Task brief:
Please give back, word for word, each line from the start of the entries through the one in which "An error event" is found.

Data for this exercise:

/-- A collective instance of this device (R313): its number, the contributions so far, members that had no route when it
failed, and whether this device's own command of it has ended. -/
structure Coll where
  no : Nat
  group : Nat
  tag : Nat
  got : List Contribution
  gone : List Nat
  closed : Bool
  deriving DecidableEq, Repr

/-- What a dump entry has no field for (R209, R386): poison marks, CIR bits and the SIG push of its row; and, of bytes
of the register space or of a mask, the bits that the result writes and the entry as it was written. -/
structure Marks where
  pois : Nat := 0
  cir : Nat := 0
  sig : BitVec 2 := 0
  part : Option (Nat × Nat) := none
  deriving DecidableEq, Repr

/-- What a saved image's state block stands for (R382, log 13). -/
structure Saved where
  ctx : Ctx
  wc : Nat
  lands : List Land
  kidx : Nat
  /-- what each dump entry has no field for -/
  marks : List Marks
  deriving DecidableEq, Repr

/-- An error event of the current cc, counted and logged at its end (R348, R352): source, address,
fault-log kind if logged, the log, tag and detail. -/
structure ErrEvt where
  src : Nat
  addr : Nat
  kind : Option Nat
  log : Nat
  tag : Nat
  detail : Nat
  deriving DecidableEq, Repr

/-- What a management interrupt names (Table 14.5, R354, R408). -/
inductive Cause where
  | score (u : Nat)
  /-- a partition, with its halt cause (R371, R374) -/
  | halted (p cause : Nat)
  | stopped (p q : Nat)
  | island (i : Nat)
  | takeover
  | stage (n : Nat)
  | straps
  deriving DecidableEq, Repr

/-- The device. -/
structure State where
  /-- which position acts next: (die x 16 + core) x 4 + position, 1,024 for the agents between two cc (log 4) -/
  scan : Nat
  /-- dies whose clock skips this cc (R408) -/
  skip : List Nat
  /-- the cluster whose word is being executed -/
  cur : Who
  /-- partitions of which a task has entered the dependence table since the last cc ended (R328) -/
  entered : List Nat
  /-- launches of which the walker has made a task since the last cc ended (R322) -/
  walked : List Nat
  /-- packets that the cores offered as the last cc ended: core, destination, class, operation, group tag (R418) -/
  offered : List (Nat × Nat × Nat × PacketOp × Nat)
  /-- agent events to come, external ones among them (log 5) -/
  agenda : List Instr
  /-- how many free values have been taken (log 6) -/
  free : Nat
  cores : Tbl Core
  dies : Tbl Die
  parts : Tbl Part
  tqs : Tbl TaskQ
  /-- HBM, shared array, EXT and peer bytes by system address -/
  mem : Mem
  /-- syndromes of shared-array words by system address div 4 (R211, R421) -/
  shaSyn : Tbl (BitVec 7)
  /-- symbols in error of an HBM line, by line address: symbol, error pattern (R213) -/
  hbmErr : Tbl (List (Nat × BitVec 8))
  hbmPois : List Nat
  /-- lines to rewrite corrected in a maintenance slot (R213) -/
  rewrite : List Nat
  /-- open SPM and shared-array rows: owner CORE and ENG (R250) -/
  rows : Tbl (Nat × Bool)
  accs : Tbl Acc
  accNext : Nat
  /-- which accesses in flight happen before what (R238 to R240): number of the access, and who has acquired it -/
  known : List (Nat × Party)
  /-- POSTG messages in flight: target core, flag, launch, setter (R122) -/
  postg : Tbl (Nat × Nat × Nat × Nat)
  postgNext : Nat
  deps : List Dep
  depNext : Nat
  launches : Tbl Launch
  launchNext : Nat
  /-- dispatch counts by level, and from 4 on the queue last served at a level; the same from 16 (p + 1) on for
  the entries of partition p (R19, R328) -/
  dcount : Tbl Nat
  colls : List Coll
  collNext : Nat
  groups : Tbl (List Nat)
  /-- pinned objects of each launch (R338) -/
  pins : List (Nat × Word)
  swaps : Tbl Nat
  /-- activations of each HBM row in the present window: bank x 2^20 + row (R215, R365), and the width of those
  counters in bits (R347) -/
  acts : Tbl Nat
  actWidth : Nat
  rowInd : Tbl (List (Nat × Nat))
  swapThr : Tbl Nat
  erase : Tbl (BitVec 8)
  /-- erasure seeds of the configuration record, for Stage 2: stack, pseudo-channel, entry, value (R345, R403) -/
  seeds : List (Nat × Nat × Nat × BitVec 8)
  /-- spare map: kind x 2^40 + logical unit → physical (R346) -/
  spare : Tbl Nat
  retired : List (Nat × Nat)
  errCnt : Tbl Nat
  flogs : Tbl FLog
  errEvts : List ErrEvt
  score : Tbl Nat
  /-- what this cc has added to each score, and what firmware has written to it (R353, R354) -/
  scoreNew : Tbl Nat
  scoreSet : Tbl Nat
  dth : Nat
  cth : Nat
  pend : Tbl Bool
  maskV : Tbl Bool
  sent : List Nat
  /-- what the management interrupts so far have named, oldest first -/
  causes : List Cause
  form : BitVec 2
  strapErr : Bool
  bootMbx : Bool
  dbg : Bool
  /-- stages of Table 14.7 completed -/
  stage : Nat
  /-- answers to mailbox requests, oldest first: the slot, and whether it was carried out (R397, R399) -/
  mailbox : List (Nat × Bool)
  /-- a verified firmware image has come through the mailbox (R402) -/
  fwLoaded : Bool
  /-- copies A and B of the configuration record in flash, and whether Stage 1 took B (R403) -/
  flashA : ConfigRecord
  flashB : ConfigRecord
  flashUse : Bool
  trims : List Nat
  /-- power budget of each island in watts, the scrub rate (R407), and the cc that each die has skipped in a row
  (R408) -/
  budget : Tbl Nat
  scrubRate : Nat
  skipRun : Tbl Nat
  /-- register writes of the management window that ended with an error status (R357) -/
  regErr : Nat
  /-- RDMA queue pairs: Ethernet port, number (R401) -/
  qpairs : List (Nat × Nat)
  devId : Nat
  /-- base and size of the host's CXL window (R196) -/
  extBase : Nat
  extSize : Nat
  fabric : Bool
  nseq : Tbl Nat
  unacked : List Sent
  routes : Tbl Route
  routeUs : Nat
  windows : Tbl Window
  ports : Tbl Port
  /-- acknowledgements sent to other devices, each with the source it goes to as its dst (R304) -/
  acksOut : List Ack
  hubActive : Nat
  /-- RDMA completions with error (R401) -/
  rdmaErr : Nat
  /-- contents of the state blocks written so far, by the handle the block holds (R382, log 13) -/
  blocks : Tbl Saved
  deriving DecidableEq, Repr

Response to the exercise:
/-- A collective instance of this device (R313): its number, the contributions so far, members that had no route when it
failed, and whether this device's own command of it has ended. -/
structure Coll where
  no : Nat
  group : Nat
  tag : Nat
  got : List Contribution
  gone : List Nat
  closed : Bool
  deriving DecidableEq, Repr

/-- What a dump entry has no field for (R209, R386): poison marks, CIR bits and the SIG push of its row; and, of bytes
of the register space or of a mask, the bits that the result writes and the entry as it was written. -/
structure Marks where
  pois : Nat := 0
  cir : Nat := 0
  sig : BitVec 2 := 0
  part : Option (Nat × Nat) := none
  deriving DecidableEq, Repr

/-- What a saved image's state block stands for (R382, log 13). -/
structure Saved where
  ctx : Ctx
  wc : Nat
  lands : List Land
  kidx : Nat
  /-- what each dump entry has no field for -/
  marks : List Marks
  deriving DecidableEq, Repr

/-- An error event of the current cc, counted and logged at its end (R348, R352): source, address,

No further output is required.